[Opening SOURCE MATERIAL section]

-- ==== Sys2Proof/Machine/CmdLink.lean ====
section
/-! DEFINITION. The commands of HL (spec 11.1, 11.3): frames on the line, the event mask and the hold flag. -/

namespace Sys2Proof.Machine

/-- HOST_FRAME_DISCARDED (R173): no reply, no event, the receiver is HUNTING. -/
def execHostFrameDiscarded (s : State) : Out := act frameTaken s

/-- FRAME_GAP_TIMEOUT (R173). -/
def execFrameGapTimeout (s : State) : Out := act (fun s => s.setHl { s.hl with receiver := .hunting }) s

/-- REQUEST_LOST (R174): the frame is discarded; with no request in service there is none to lose. -/
def execRequestLost (s : State) : Out :=
  act (fun s =>
    if s.hl.inService.isSome then (frameTaken s).setHl { (frameTaken s).hl with requestLost := true } else s) s

/-- BAD_KIND_OR_LENGTH (R174 cases 1 and 2): the case that applies; none where the frame is good in both. -/
def badFrameCode (kind : Byte) (n : Nat) : Option ResultCode :=
  if !isRequestKind kind then some .badKind else if !lengthSuits kind n then some .badLength else none

/-- BAD_KIND_OR_LENGTH (R174). Form 0 of a TABLE_WRITE carries 3 bytes alone, so a longer TABLE_WRITE may be bad too. -/
def execBadKindOrLength (kind : Byte) (n : Nat) (s : State) : Out :=
  act (fun s =>
    match badFrameCode kind n with
    | some c => takeFrame kind (answer c) s
    | none => if kind = 0x04#8 ∧ 3 < n then takeFrame kind (answer .badLength) s else s) s

/-- REPLY_TRANSMIT (R175): a due reply is sent once the transmitter is idle, with the REQUEST_LOST flag as it stands. -/
def execReplyTransmit (s : State) : Out :=
  act (fun s =>
    match s.hl.tx, s.hl.reply with
    | .idle, some r => s.setHl { s.hl with tx := .reply r s.hl.requestLost, reply := none }
    | _, _ => s) s

/-- EVENT_TRANSMIT (R175). -/
def execEventTransmit (s : State) : Out :=
  act (fun s =>
    match s.hl.tx, s.hl.reply, s.hl.queue with
    | .idle, none, e :: rest => if s.hl.hold then s else s.setHl { s.hl with tx := .event e, queue := rest }
    | _, _, _ => s) s

/-- FRAME_TRANSMIT_DONE (R174): the end of a reply ends the request in service, and clears request_lost where that reply
carried the flag. -/
def execFrameTransmitDone (s : State) : Out :=
  act (fun s =>
    match s.hl.tx with
    | .idle => s
    | .event _ => s.setHl { s.hl with tx := .idle }
    | .reply _ lost =>
      s.setHl { s.hl with tx := .idle, inService := none, requestLost := s.hl.requestLost && !lost }) s

/-- The mask a request sets: bits 10 to 15 ignored, MODE and ALARMS kept (R176). -/
def maskOf (classes : BitVec 16) : BitVec 16 := (classes &&& 0x03FF#16) ||| 0x0003#16

def ownEventMask (classes : BitVec 16) (s : State) : Decision :=
  (s.setHl { s.hl with mask := maskOf classes }, { result := .ok, body := .eventClasses (maskOf classes) })

/-- EVENT_MASK (R176). -/
def execEventMask (classes : BitVec 16) (s : State) : Out := serve 0x10#8 (ownEventMask classes) s

def ownEventHold (s : State) : Decision := answer .ok (s.setHl { s.hl with hold := true })

/-- EVENT_HOLD (R175). -/
def execEventHold (s : State) : Out := serve 0x11#8 ownEventHold s

def ownEventResume (s : State) : Decision := answer .ok (s.setHl { s.hl with hold := false })

/-- EVENT_RESUME (R175). -/
def execEventResume (s : State) : Out := serve 0x12#8 ownEventResume s

end Sys2Proof.Machine
end

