-- ==== Sys2Proof/Machine/CmdTrains.lean ====
section
/-! DEFINITION. The commands of TD (spec 7.2). -/

namespace Sys2Proof.Machine

/-- The fields of a TRAIN_INTERPOSE that pass R111 case 2. -/
def interposeOf (code : List Byte) (track direction cls shown origin : Byte) : Option Interpose := do
  let code ← trainCodeOf code
  let direction ← trackEndOf direction
  let cls ← trainClassOf cls
  let shown ← yesNoOf shown
  if within 1 128 track.toNat && (originOf origin).isHost then
    some { code, track := track.toNat, direction, cls, shown, origin := originOf origin }
  else none

def ownTrainInterpose (code : List Byte) (track direction cls shown origin : Byte) (s : State) : Decision :=
  if !s.inWork then answer .wrongMode s
  else match interposeOf code track direction cls shown origin with
  | none => answer .badValue s
  | some i =>
    match s.placeInterpose i with
    | .error c => answer c s
    | .ok n => (finish (interpose n i s), { result := .ok, body := .recordPosition n })

/-- TRAIN_INTERPOSE (R111, R112). -/
def execTrainInterpose (code : List Byte) (track direction cls shown origin : Byte) (s : State) : Out :=
  serve 0x38#8 (ownTrainInterpose code track direction cls shown origin) s

def ownTrainCancel (code : List Byte) (origin : Byte) (s : State) : Decision :=
  if !s.inWork then answer .wrongMode s
  else match trainCodeOf code with
  | none => answer .badValue s
  | some c =>
    if !(originOf origin).isHost then answer .badValue s
    else match s.judgeTrainCancel c (originOf origin) with
    | .error e => answer e s
    | .ok n => effect .ok (removeTrain n s)

/-- TRAIN_CANCEL (R113). -/
def execTrainCancel (code : List Byte) (origin : Byte) (s : State) : Out :=
  serve 0x39#8 (ownTrainCancel code origin) s

/-- Position 0: every record's position, code and state (R114). -/
def trainListReport (s : State) : ReplyBody := .trainList (s.td.trains.map fun e => (e.1, e.2.code, e.2.isLost))

/-- One record, with the occupancy of each footprint entry (R114). -/
def trainReport (n : Nat) (w : TrainWork) (s : State) : ReplyBody :=
  .train n w (w.footprint.map fun e => s.occupancy e.1)

def answerTrain (n : Option Nat) (s : State) : Decision :=
  match n with
  | none => answer .notFound s
  | some n =>
    match s.td.trains.get? n with
    | some w => reports (trainReport n w s) s
    | none => answer .notFound s

def ownTrainStatus (sel : TrainSelector) (s : State) : Decision :=
  match sel with
  | .position n =>
    if 32 < n.toNat then answer .badValue s
    else if n.toNat = 0 then reports (trainListReport s) s
    else answerTrain (some n.toNat) s
  | .code c =>
    match trainCodeOf c with
    | none => answer .badValue s
    | some k => answerTrain (s.trainCoded k) s

/-- TRAIN_STATUS (R114). -/
def execTrainStatus (sel : TrainSelector) (s : State) : Out := serve 0x3A#8 (ownTrainStatus sel) s

end Sys2Proof.Machine
end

[Closing SOURCE MATERIAL section]

■ ABOUT THIS EXERCISE: Copy every line of the records above exactly.

■ ANSWER SECTION:
-- ==== Sys2Proof/Machine/CmdLink.lean ====
section
/-! DEFINITION. The commands of HL (spec 11.1, 11.3): frames on the line, the event mask and the hold flag. -/

namespace Sys2Proof.Machine

/-- HOST_FRAME_DISCARDED (R173): no reply, no event, the receiver is HUNTING. -/
def execHostFrameDiscarded (s : State) : Out := act frameTaken s

/-- FRAME_GAP_TIMEOUT (R173). -/
def execFrameGapTimeout (s : State) : Out := act (fun s => s.setHl { s.hl with receiver := .hunting }) s

/-- REQUEST_LOST (R174): the frame is discarded; with no request in service there is none to lose. -/
def execRequestLost (s : State) : Out :=
  act (fun s =>
    if s.hl.inService.isSome then (frameTaken s).setHl { (frameTaken s).hl with requestLost := true } else s) s

/-- BAD_KIND_OR_LENGTH (R174 cases 1 and 2): the case that applies; none where the frame is good in both. -/
def badFrameCode (kind : Byte) (n : Nat) : Option ResultCode :=
  if !isRequestKind kind then some .badKind else if !lengthSuits kind n then some .badLength else none

/-- BAD_KIND_OR_LENGTH (R174). Form 0 of a TABLE_WRITE carries 3 bytes alone, so a longer TABLE_WRITE may be bad too. -/
def execBadKindOrLength (kind : Byte) (n : Nat) (s : State) : Out :=
  act (fun s =>
    match badFrameCode kind n with
    | some c => takeFrame kind (answer c) s
    | none => if kind = 0x04#8 ∧ 3 < n then takeFrame kind (answer .badLength) s else s) s

/-- REPLY_TRANSMIT (R175): a due reply is sent once the transmitter is idle, with the REQUEST_LOST flag as it stands. -/
def execReplyTransmit (s : State) : Out :=
  act (fun s =>
    match s.hl.tx, s.hl.reply with
    | .idle, some r => s.setHl { s.hl with tx := .reply r s.hl.requestLost, reply := none }
    | _, _ => s) s

/-- EVENT_TRANSMIT (R175). -/
def execEventTransmit (s : State) : Out :=
  act (fun s =>
    match s.hl.tx, s.hl.reply, s.hl.queue with
    | .idle, none, e :: rest => if s.hl.hold then s else s.setHl { s.hl with tx := .event e, queue := rest }
    | _, _, _ => s) s

/-- FRAME_TRANSMIT_DONE (R174): the end of a reply ends the request in service, and clears request_lost where that reply
carried the flag. -/
def execFrameTransmitDone (s : State) : Out :=
  act (fun s =>
    match s.hl.tx with
    | .idle => s
    | .event _ => s.setHl { s.hl with tx := .idle }
    | .reply _ lost =>
      s.setHl { s.hl with tx := .idle, inService := none, requestLost := s.hl.requestLost && !lost }) s

/-- The mask a request sets: bits 10 to 15 ignored, MODE and ALARMS kept (R176). -/
def maskOf (classes : BitVec 16) : BitVec 16 := (classes &&& 0x03FF#16) ||| 0x0003#16

def ownEventMask (classes : BitVec 16) (s : State) : Decision :=
  (s.setHl { s.hl with mask := maskOf classes }, { result := .ok, body := .eventClasses (maskOf classes) })

/-- EVENT_MASK (R176). -/
def execEventMask (classes : BitVec 16) (s : State) : Out := serve 0x10#8 (ownEventMask classes) s

def ownEventHold (s : State) : Decision := answer .ok (s.setHl { s.hl with hold := true })

/-- EVENT_HOLD (R175). -/
def execEventHold (s : State) : Out := serve 0x11#8 ownEventHold s

def ownEventResume (s : State) : Decision := answer .ok (s.setHl { s.hl with hold := false })

/-- EVENT_RESUME (R175). -/
def execEventResume (s : State) : Out := serve 0x12#8 ownEventResume s

end Sys2Proof.Machine
end

-- ==== Sys2Proof/Machine/CmdTrains.lean ====
section
/-! DEFINITION. The commands of TD (spec 7.2). -/

namespace Sys2Proof.Machine

/-- The fields of a TRAIN_INTERPOSE that pass R111 case 2. -/
def interposeOf (code : List Byte) (track direction cls shown origin : Byte) : Option Interpose := do
  let code ← trainCodeOf code
  let direction ← trackEndOf direction
  let cls ← trainClassOf cls
  let shown ← yesNoOf shown
  if within 1 128 track.toNat && (originOf origin).isHost then
    some { code, track := track.toNat, direction, cls, shown, origin := originOf origin }
  else none

def ownTrainInterpose (code : List Byte) (track direction cls shown origin : Byte) (s : State) : Decision :=
  if !s.inWork then answer .wrongMode s
  else match interposeOf code track direction cls shown origin with
  | none => answer .badValue s
  | some i =>
    match s.placeInterpose i with
    | .error c => answer c s
    | .ok n => (finish (interpose n i s), { result := .ok, body := .recordPosition n })

/-- TRAIN_INTERPOSE (R111, R112). -/
def execTrainInterpose (code : List Byte) (track direction cls shown origin : Byte) (s : State) : Out :=
  serve 0x38#8 (ownTrainInterpose code track direction cls shown origin) s

def ownTrainCancel (code : List Byte) (origin : Byte) (s : State) : Decision :=
  if !s.inWork then answer .wrongMode s
  else match trainCodeOf code with
  | none => answer .badValue s
  | some c =>
    if !(originOf origin).isHost then answer .badValue s
    else match s.judgeTrainCancel c (originOf origin) with
    | .error e => answer e s
    | .ok n => effect .ok (removeTrain n s)

/-- TRAIN_CANCEL (R113). -/
def execTrainCancel (code : List Byte) (origin : Byte) (s : State) : Out :=
  serve 0x39#8 (ownTrainCancel code origin) s

/-- Position 0: every record's position, code and state (R114). -/
def trainListReport (s : State) : ReplyBody := .trainList (s.td.trains.map fun e => (e.1, e.2.code, e.2.isLost))

/-- One record, with the occupancy of each footprint entry (R114). -/
def trainReport (n : Nat) (w : TrainWork) (s : State) : ReplyBody :=
  .train n w (w.footprint.map fun e => s.occupancy e.1)

def answerTrain (n : Option Nat) (s : State) : Decision :=
  match n with
  | none => answer .notFound s
  | some n =>
    match s.td.trains.get? n with
    | some w => reports (trainReport n w s) s
    | none => answer .notFound s

def ownTrainStatus (sel : TrainSelector) (s : State) : Decision :=
  match sel with
  | .position n =>
    if 32 < n.toNat then answer .badValue s
    else if n.toNat = 0 then reports (trainListReport s) s
    else answerTrain (some n.toNat) s
  | .code c =>
    match trainCodeOf c with
    | none => answer .badValue s
    | some k => answerTrain (s.trainCoded k) s

/-- TRAIN_STATUS (R114). -/
def execTrainStatus (sel : TrainSelector) (s : State) : Out := serve 0x3A#8 (ownTrainStatus sel) s

end Sys2Proof.Machine
end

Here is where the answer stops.